HighlanderSpirit disse...

Parabéns Nariz Gelado. Não vou dizer que este é seu melhor texto, porém, é um dos melhores.
Seu texto me fez refletir sobre os anos 80, também o vivi, também curti os mesmos shows,também sou da geração que viveu sob a bábarie da censura. Creio que o que nos aguarda, infelizmente é muito pior, pois naquela ditadura apenas a ideologia comunista era cerceada. Ir e vir, direito a propriedade, capitalismo, sequer era cogitado ser cortado.
Lembro-me também, que um filme de cinema demorava dois anos para vir para cá após lançado nos USA.
Enfim, parabéns pelo seu texto e estamos contigo para lutar, de verdade, para preservar nossa liberdade de opinião, crença expressão e principalmente para não termos gulags, e mortes por discordar dos detentores da verdade.
Á vc e ao Coronel, grande abraço. Estamos todos unidos nestas trincheiras.

Flávio Lemos disse...

Belo texto, NG. Me identifiquei totalmente. Quando eu participava de passeatas e protestos contra o governo militar na UnB em 1982, eu já percebia que eu não tinha nada a ver com meus colegas que usavam camisetas do Che Guevara.
Agradeço você ter mencionado o nome de minha banda, o Capital Inicial.
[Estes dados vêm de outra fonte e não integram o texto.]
-- ==== Sys2Proof/Machine/RegNames.lean ====
section
/-!
DEFINITION. The manual's register and field names: for each register the key of its (low) word in a die, as a function
of its indices, and for each field its bits.
-/

namespace Sys2Proof.Machine

namespace Reg
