/-- An event sets a one-bit W1C field. -/
def Die.setEvent (x : Die) (key : Nat) (f : Fld) : Die := (x.setRf key f 1).freshen key (2 ^ f.lo)

/-- The bits that a W1C write of v clears in a register word: a bit whose event came in the same clock stays set (R19). -/
def Die.clearing (x : Die) (key v : Nat) : Nat := Nat.land v (2 ^ 32 - 1 - x.freshBits key)

/-- Adds to a saturating counter field. -/
def Die.count (x : Die) (key : Nat) (f : Fld) (n : Nat := 1) : Die :=
  x.setRf key f (satAdd f.width (x.rf key f) n)

/-- Adds to a counter field that wraps. -/
def Die.countMod (x : Die) (key : Nat) (f : Fld) (n : Nat := 1) : Die :=
  x.setRf key f ((x.rf key f + n) % 2 ^ f.width)

/-- The same on a die of the state. -/
def State.setRf (s : State) (d : DieId) (key : Nat) (f : Fld) (v : Nat) : State := s.onDie d (·.setRf key f v)
def State.setEvent (s : State) (d : DieId) (key : Nat) (f : Fld) : State := s.onDie d (·.setEvent key f)
def State.count (s : State) (d : DieId) (key : Nat) (f : Fld) (n : Nat := 1) : State := s.onDie d (·.count key f n)

/-! ## Modes and roles (R36, R45, R62) -/

/-- Base mode codes (R36). -/
def mOff : Nat := 0
def mStandby : Nat := 1
def mBoot : Nat := 2
def mSelfCal : Nat := 3
def mDark : Nat := 4
def mStatic : Nat := 5
def mSlotted : Nat := 6
def mHybrid : Nat := 7
def mBlind : Nat := 8
def mService : Nat := 9

/-- BASE of a die. -/
def Die.base (x : Die) : Nat := x.rf Reg.RED_MODE F.RED_MODE_BASE

/-- STATIC, SLOTTED or HYBRID (R36). -/
def isWorking (b : Nat) : Bool := b = mStatic || b = mSlotted || b = mHybrid

/-- ROLE of a die: 0 none, 1 Declarer, 2 Dummy. -/
def Die.role (x : Die) : Nat := x.rf Reg.RED_MODE F.RED_MODE_ROLE

/-- This die is Declarer; Dummy; in RESYNC. -/
def Die.isDecl (x : Die) : Bool := x.role = 1
def Die.isDummy (x : Die) : Bool := x.role = 2
def Die.inResync (x : Die) : Bool := x.rbit Reg.RED_MODE F.RED_MODE_RESYNC

/-- The mirror link carries records and the peer's heartbeats arrive (R45, R422). -/
def Die.peerOk (x : Die) : Bool := x.rbit Reg.RED_MODE F.RED_MODE_PEER_OK

/-- TAKEOVER of a die's mode word: it claims, and does not serve yet (R64). -/
def Die.taking (x : Die) : Bool := x.rbit Reg.RED_MODE F.RED_MODE_TAKEOVER

/-- A claimant that holds the token at some bank die. -/
def Die.hasToken (x : Die) : Bool := match x.red.takeover with | some t => t.claimant && t.granted != 0 | none => false

/-- The die whose RED_MODE is the module's mode (R46): the one that reports Declarer, and of two the one that reports TAKEOVER = 1. -/
def State.reporting (s : State) : Option DieId :=
  if s.cd0.isDecl && s.cd1.isDecl then some (if s.cd1.taking && !s.cd0.taking then .cd1 else .cd0)
  else if s.cd0.isDecl then some .cd0
  else if s.cd1.isDecl then some .cd1
  else none

/-- The Declarer that acts on the fabric. Two dies report Declarer while a claim runs: the module's mode is the claimant's from then on (R46),
and the bank dies obey the other one until one of them grants (R268), so the claimant acts from its first grant. -/
def State.declarer (s : State) : Option DieId :=
  let a := s.cd0.isDecl
  let b := s.cd1.isDecl
  if a && b then
    if s.cd1.taking && s.cd1.hasToken then some .cd1
    else if s.cd0.taking && !s.cd0.hasToken then some .cd1
    else some .cd0
  else if a then some .cd0
  else if b then some .cd1
  else none

/-- The Declarer that gives full fabric service: one that takes over prepares, plans and validates nothing until then (R429). -/
def State.serving (s : State) : Option DieId :=
  match s.declarer with
  | some d => if (s.die d).taking then none else some d
  | none => none
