-- ==== Sys2Proof/Machine/Routers.lean ====
section
/-!
DEFINITION. Planner engines (R129, R187, R188): the deques of the routing engines, stealing, the Trump router, fencing. Which engine does
a task never changes its result.
-/

namespace Sys2Proof.Machine

/-- The order of tasks (R188): 1 first. -/
def RouteTask.prio : RouteTask → Nat
  | .deal _ => 1
  | .hand _ _ => 2
  | .matching _ => 3
  | .image _ => 4

/-- A task of a bench recomputation. -/
def RouteTask.isImage : RouteTask → Bool
  | .image _ => true
  | _ => false

/-- The engine that is the Trump router. -/
def Routers.trumpEngine (r : Routers) : Nat := if r.fence.getLsbD 31 then 30 else 31

/-- The engines of the stealing fabric. -/
def Routers.stealers (r : Routers) : List Nat := (List.range 31).filter (fun e => !r.fence.getLsbD e && decide (e ≠ r.trumpEngine))

/-- The deque of an engine. -/
def Routers.deque (r : Routers) (e : Nat) : List RouteTask := spGet [] e r.deques
def Routers.setDeque (r : Routers) (e : Nat) (l : List RouteTask) : Routers := { r with deques := spSet [] e l r.deques }

/-- A task joins a deque behind those of its priority. -/
def insertRoute (t : RouteTask) : List RouteTask → List RouteTask
  | [] => [t]
  | u :: l => if t.prio < u.prio then t :: u :: l else u :: insertRoute t l

/-- The engine whose deque is shortest, the lowest of several; none while every routing engine is fenced. -/
def Routers.shortest (r : Routers) : Option Nat :=
  r.stealers.foldl (fun a e => match a with
    | some b => if (r.deque e).length < (r.deque b).length then some e else some b
    | none => some e) none

/-- An idle engine takes the head of its deque, or steals the tail of the first deque after its own that holds a task. -/
def Routers.take (r : Routers) (e : Nat) : Routers :=
  if (spFind e r.running).isSome then r
  else match r.deque e with
    | t :: l => { r.setDeque e l with running := spPut e t r.running }
    | [] =>
      match ((r.stealers.filter (fun v => decide (e < v))) ++ r.stealers.filter (fun v => decide (v < e))).find? (fun v => !(r.deque v).isEmpty) with
      | some v =>
        match (r.deque v).getLast? with
        | some t => { r.setDeque v (r.deque v).dropLast with running := spPut e t r.running }
        | none => r
      | none => r

/-- Every idle engine takes a task, unless T3 stops the routing engines; so does the Trump router. -/
def Routers.settle (r : Routers) (stopped : Bool) : Routers :=
  let r1 := if stopped then r else r.stealers.foldl Routers.take r
  match r1.trumpRun, r1.trumpWait with
  | none, t :: l => { r1 with trumpRun := some t, trumpWait := l }
  | _, _ => r1

/-- A task for the routing engines. -/
def Routers.submit (r : Routers) (t : RouteTask) : Routers :=
  match r.shortest with
  | some e => r.setDeque e (insertRoute t (r.deque e))
  | none => { r with trumpWait := r.trumpWait ++ [t] }

/-- A task for the Trump router; one that carries a Trump-class take goes before the others that wait (R129). -/
def Routers.submitTrump (r : Routers) (t : RouteTask) (first : Bool) : Routers :=
  { r with trumpWait := if first then t :: r.trumpWait else r.trumpWait ++ [t] }

/-- Tasks leave, done or no longer wanted, wherever they stand. -/
def Routers.drop (r : Routers) (gone : RouteTask → Bool) : Routers :=
  { r with deques := spMap [] (fun _ l => l.filter (fun t => !gone t)) r.deques, running := r.running.filter (fun p => !gone p.2),
           trumpWait := r.trumpWait.filter (fun t => !gone t), trumpRun := r.trumpRun.filter (fun t => !gone t) }

/-- An engine that failed self-test is fenced: its tasks go to the others (R187). -/
def Routers.fenceEngine (r : Routers) (e : Nat) : Routers :=
  let own := (spFind e r.running).toList ++ r.deque e
  let r1 := { r.setDeque e [] with running := r.running.filter (fun p => p.1 ≠ e), fence := r.fence ||| BitVec.ofNat 32 (2 ^ e) }
  -- where engine 31 fails, engine 30 becomes the Trump router and leaves the stealing fabric
  let moved := if e = 31 then (spFind 30 r1.running).toList ++ r1.deque 30 else []
  let r2 := if e = 31 then { r1.setDeque 30 [] with running := r1.running.filter (fun p => p.1 ≠ 30) } else r1
  (own ++ moved).foldl Routers.submit r2

/-- The Trump router runs a pass (DLR_STATUS). -/
def Routers.trumpBusy (r : Routers) : Bool := r.trumpRun.isSome

/-- The routing engines of a die are stopped (T3). -/
def Die.routersStopped (x : Die) : Bool := decide (3 ≤ x.thm.level)

/-- Changes the planner engines of a die, whose idle engines then take tasks. -/
def Die.onRouters (x : Die) (f : Routers → Routers) : Die := { x with routers := (f x.routers).settle x.routersStopped }

/-- A task is done. -/
def Die.routed (x : Die) (t : RouteTask) : Die := x.onRouters (·.drop (fun u => decide (u = t)))

end Sys2Proof.Machine
end

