def execClusterDoze (die : DieId) (cluster : Fin 8) (s : State) : Host.Outcome State Fault Refusal :=
  doneUp die (clusterDoze die cluster.val) s

/-! ## Neighbours (R196) -/

/-- Cells whose table names c. -/
def nbrsOf (x : Die) (c : Nat) : List Nat :=
  match x.cal.active.tables with
  | some t => (t.cells.filter (fun p => p.2.nbr.any (fun n => n.1 = c))).map (·.1)
  | none => []

/-- The feed-forward of a cell's neighbours is evaluated anew after its phase position changed, in AUTO and, its move ended, in BLIND; an
implausible cell holds its outputs. -/
def refreshNeighbours (s : State) (d : DieId) (c : Nat) : State :=
  (nbrsOf (s.die d) c).foldl (fun s n =>
    let el := (s.die d).elem n
    let follows := (el.mode = 0 && !el.implausible) || (el.mode = 2 && el.ramp.isNone)
    if follows && !stale s n && !(s.die d).inRun n && (s.die d).loopsOn then reapply s d n else s) s

/-! ## Hand-off (R139 to R143) -/

/-- The next heater position above its present phase that holds the cell's state (R141); none: out of range. -/
def handoffTarget (el : Elem) : Option Nat :=
  if el.cross then (if el.phi < 1 then some 1 else none)
  else if el.phi < 0 then some 0 else if el.phi < 2 then some 2 else none

/-- The image of a pending deal: composed and routed where its window has not opened. -/
def Die.pendingImage (x : Die) (dl : Deal) : Image :=
  if dl.stage = .placed then route x.cal.bench (((compBefore x dl.instant).deal x dl).hand).1 else dl.image

/-- A pending deal changes the cell. -/
def Die.willChange (x : Die) (c : Nat) : Bool :=
  x.dealer.pending.any (fun dl => (x.pendingImage dl).getLsbD c != (x.elem c).cross)

/-- Cells that carry PIN current (DLR_PIN_HELD.HELD), and those deferred; in OFF a cell carries none. -/
def Die.held (x : Die) : Nat := (x.hold.filter (fun p => p.2.onPin && decide (p.2.mode ≠ 3))).length
def Die.deferredCnt (x : Die) : Nat := (x.hold.filter (fun p => p.2.deferred && decide (p.2.mode ≠ 3))).length

/-- T2 lets hand-offs start at once for the cells that have held longest, up to 64 at a time, while HELD is above PINCAP (R478). -/
def Die.earlyHandoff (x : Die) (c : Nat) : Bool :=
  let el := x.elem c
  2 ≤ x.thm.level && decide (x.rf Reg.THM_TCFG F.THM_TCFG_PINCAP < x.held) &&
    decide ((x.hold.filter (fun p => p.2.onPin && !p.2.handoff && !p.2.deferred && decide (p.2.pinSince < el.pinSince))).length < 64)

/-- The holder's blind context of a cell, at a deal and at the start and the end of a hand-off (R282). -/
def blindCell (s : State) (d : DieId) (c : Nat) : State :=
  let el := (s.die d).elem c
  if (s.bank (bankOf c)).up d then
    s.emit (.bank d (bankOf c) mBlindCtx [chanOf c, b2n el.cross, (roundRat el.phi).toNat, b2n el.onPin, b2n el.handoff])
  else s

/-- A hand-off to a target begins: the PIN DAC goes to ×2 and its code halves (R140). -/
def beginHandoff (s : State) (d : DieId) (c t : Nat) : State :=
  let el := (s.die d).elem c
  let s1 := s.onDie d (·.onElem c (fun el => { el with handoff := true, target := t, handSince := s.ticks, heldAt := none }))
  activate (blindCell (strobePin s1 d c (loopGroup c)) d c) d c (max 1 el.burst) tHandoff

/-- A hand-off stops where it is (R143): the heater's phase and the PIN shifter's stay, and the threshold runs anew. -/
def Elem.stopHand (el : Elem) (ticks : Nat) : Elem :=
  if el.handoff then
    { el with phi := heaterPhi el ticks, pinPhi := pinPhase el ticks, handoff := false, heldAt := none, pinSince := ticks }
  else el
def stopHandoff (s : State) (d : DieId) (c : Nat) : State :=
  if ((s.die d).elem c).handoff then blindCell (s.onDie d (·.onElem c (·.stopHand s.ticks))) d c else s

/-- A hand-off's ramp is held, or goes on from where it was held. -/
def Elem.holdHand (el : Elem) (ticks : Nat) : Elem := if el.handoff && el.heldAt.isNone then { el with heldAt := some ticks } else el
def Elem.thawHand (el : Elem) (ticks : Nat) : Elem :=
  match el.heldAt with
  | some t => { el with heldAt := none, handSince := el.handSince + (ticks - t) }
  | none => el

/-- The ramp of a hand-off at each microsecond of it (R140; log entry 18): heater and PIN current follow their phases, and a change of the
phase position corrects the neighbours. -/
def handStep (s : State) (d : DieId) (c : Nat) : State :=
  let el := (s.die d).elem c
  let t := s.ticks - el.handSince
  if el.handoff && el.heldAt.isNone && 0 < t && decide (t < 30 * usT) && t % usT = 0 then
    let s1 := applyCell s d c el.prop.valA el.prop.valB (loopGroup c)
    if phasePos (heaterPhi el s.ticks) = phasePos (heaterPhi el (s.ticks - usT)) then s1 else refreshNeighbours s1 d c
  else s

/-- HANDOFF_START: a cell on PIN for the threshold; without a target in range it is deferred. -/
def handoffStart (d : DieId) (c : Nat) (s : State) : State :=
  let x := s.die d
  let el := x.elem c
  let due := match x.handoffNs with
    | some t => decide (t ≤ s.ticks - el.pinSince) || x.earlyHandoff c
    | none => false
  if !x.loopsOn || el.mode = 1 || el.mode = 3 || !el.onPin || el.handoff || el.deferred || !due || x.willChange c || x.inRun c then s
  else match handoffTarget el with
    | none => s.onDie d (·.onElem c (fun el => { el with deferred := true }))
    | some t => beginHandoff s d c t

def execHandoffStart (die : DieId) (cell : Fin 4864) (s : State) : Host.Outcome State Fault Refusal :=
  done (handoffStart die cell.val s)

/-- HANDOFF_END: the ramp of log entry 18 has ended; the PIN integrator folds into the heater's (R140, R191). -/
def handoffEnd (d : DieId) (c : Nat) (s : State) : State :=
  let x := s.die d
  let el := x.elem c
  if !el.handoff || el.heldAt.isSome || s.ticks - el.handSince < 30 * usT then s
  else
    let (iv, sat) := loopVal (el.int.valA + el.int.valB) 0
    let s1 := s.onDie d (·.onElem c (fun el =>
      { el with handoff := false, onPin := false, phi := ((el.target : Nat) : Rat), pinPhi := 0, int := iv, half := .none, settled := false,
                sat := el.sat || sat, satAt := stampIf (sat) s.ticks el.satAt, burst := max el.burst x.wakeBurst }))
    refreshNeighbours (blindCell (holdCell s1 d c) d c) d c

def execHandoffEnd (die : DieId) (cell : Fin 4864) (s : State) : Host.Outcome State Fault Refusal :=
  done (handoffEnd die cell.val s)

/-- DEFERRED_RELEASE (R142): a deferred cell, or a cell at W, that carries no lit path. -/
def deferredRelease (d : DieId) (c : Nat) (s : State) : State :=
  let x := s.die d
  let el := x.elem c
  if !x.loopsOn || el.mode = 1 || el.mode = 3 || el.handoff || !(el.deferred || el.phi = 2) || stale s c || x.inRun c ||
      !cellDark (cellInUw x x.dealer.image c) then s
  else
    let s1 := s.onDie d (·.onElem c (fun el =>
      { el with deferred := false, onPin := false, pinPhi := 0, phi := if el.cross then 1 else 0 }))
    refreshNeighbours (blindCell (holdCell s1 d c) d c) d c

def execDeferredRelease (die : DieId) (cell : Fin 4864) (s : State) : Host.Outcome State Fault Refusal :=
  done (deferredRelease die cell.val s)

/-! ## Moves over 1 ms (R55, R207, R209) -/

/-- The outputs of an element begin to move to others. -/
def startRamp (s : State) (d : DieId) (e htr pin gate : Nat) : State :=
  s.onDie d (·.onElem e (fun el => { el with ramp := some ⟨(el.dHtr, htr), (el.dPin, pin), (el.dGate, gate), s.ticks⟩ }))

/-- A value on its way at a tick, in steps of 1 LSB spread evenly. -/
def Ramp.at (r : Ramp) (q : Nat × Nat) (ticks : Nat) : Nat := rampAt q.1 q.2 (ticks - r.since) msT

/-- One output of an element on its way: written when its code changes. -/
def rampOut (s : State) (d : DieId) (e : Nat) (out : DriveOut) (was v : Nat) : State :=
  let q := if out = .pin then pinCode v ((s.die d).elem e).handoff else (v, false)
  if (if q.2 then 2 * q.1 else q.1) = was then s else loopOut s d e out q.1 q.2 10

/-- The end of a move: in BLIND the integrators end at 0. -/
def rampEnds (s : State) (d : DieId) (e : Nat) (r : Ramp) : State :=
  s.onDie d (·.onElem e (fun el =>
    { el with ramp := none, uHtr := r.htr.2, uPin := r.pin.2, uGate := r.gate.2, int := if el.mode = 2 then .zero else el.int,
              prop := if el.mode = 2 then .zero else el.prop }))

/-- A move under way, at a tick; a calibration of the bank die holds it (R218). -/
def rampMove (s : State) (d : DieId) (e : Nat) : State :=
  let el := (s.die d).elem e
  match el.ramp with
  | none => s
  | some r =>
    if stale s e then s
    else
      let s1 := if isCell e then
          rampOut (rampOut s d e .heater el.dHtr (r.at r.htr s.ticks)) d e .pin el.dPin (r.at r.pin s.ticks)
        else rampOut s d e .gate el.dGate (r.at r.gate s.ticks)
      if msT ≤ s.ticks - r.since then rampEnds s1 d e r else s1

/-- What a die's loops do at a tick by themselves: hand-off ramps and moves over 1 ms. -/
def loopsTick (s : State) (d : DieId) : State :=
  ((s.die d).hold.filter (fun p => p.2.handoff || p.2.ramp.isSome)).foldl (fun s p => rampMove (handStep s d p.1) d p.1) s

end Sys2Proof.Machine
end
Fiquei lisonjeado.

(N.G.: lisonjeada fico eu, Flávio. Se for até a entrada do nosso portal, o Apostos, você vai ver que a chamada para o artigo é um trecho de "Fátima".)

Joaquim Mitchel disse...

Cara e doce NG
Estava eu lá, 1985, 1o dia, Rock in Rio 1 assistindo a ACDC! Eu, com 13 anos, todo feliz, pois meus pais deixaram que meus primos me levassem ao mais importante evento da música mundia! Nossa, quantos anos, quantas lutas e quanta diversão estes anos nos reservaram. Quão diferente somos daqueles jovens que fomos em 1985! Mas quanto ainda gardamos deles!
Viver e reviver estes anos, onde os Paralamas estavam comessando, onde James Taylor tocaria na sapucaí no final do ano (eu tb fui) e outras bandas nos embalariam nos anos vindouros...
Este post trouxe-me de volta a uma época onde o peso da responsabilidade não estava ainda sobre meus ombros, um tempo de alegrias e tranquilidades, apesar de viver sob uma ditadura.
At
JM

túlio disse...

So tonight we gonna party like it's 1999.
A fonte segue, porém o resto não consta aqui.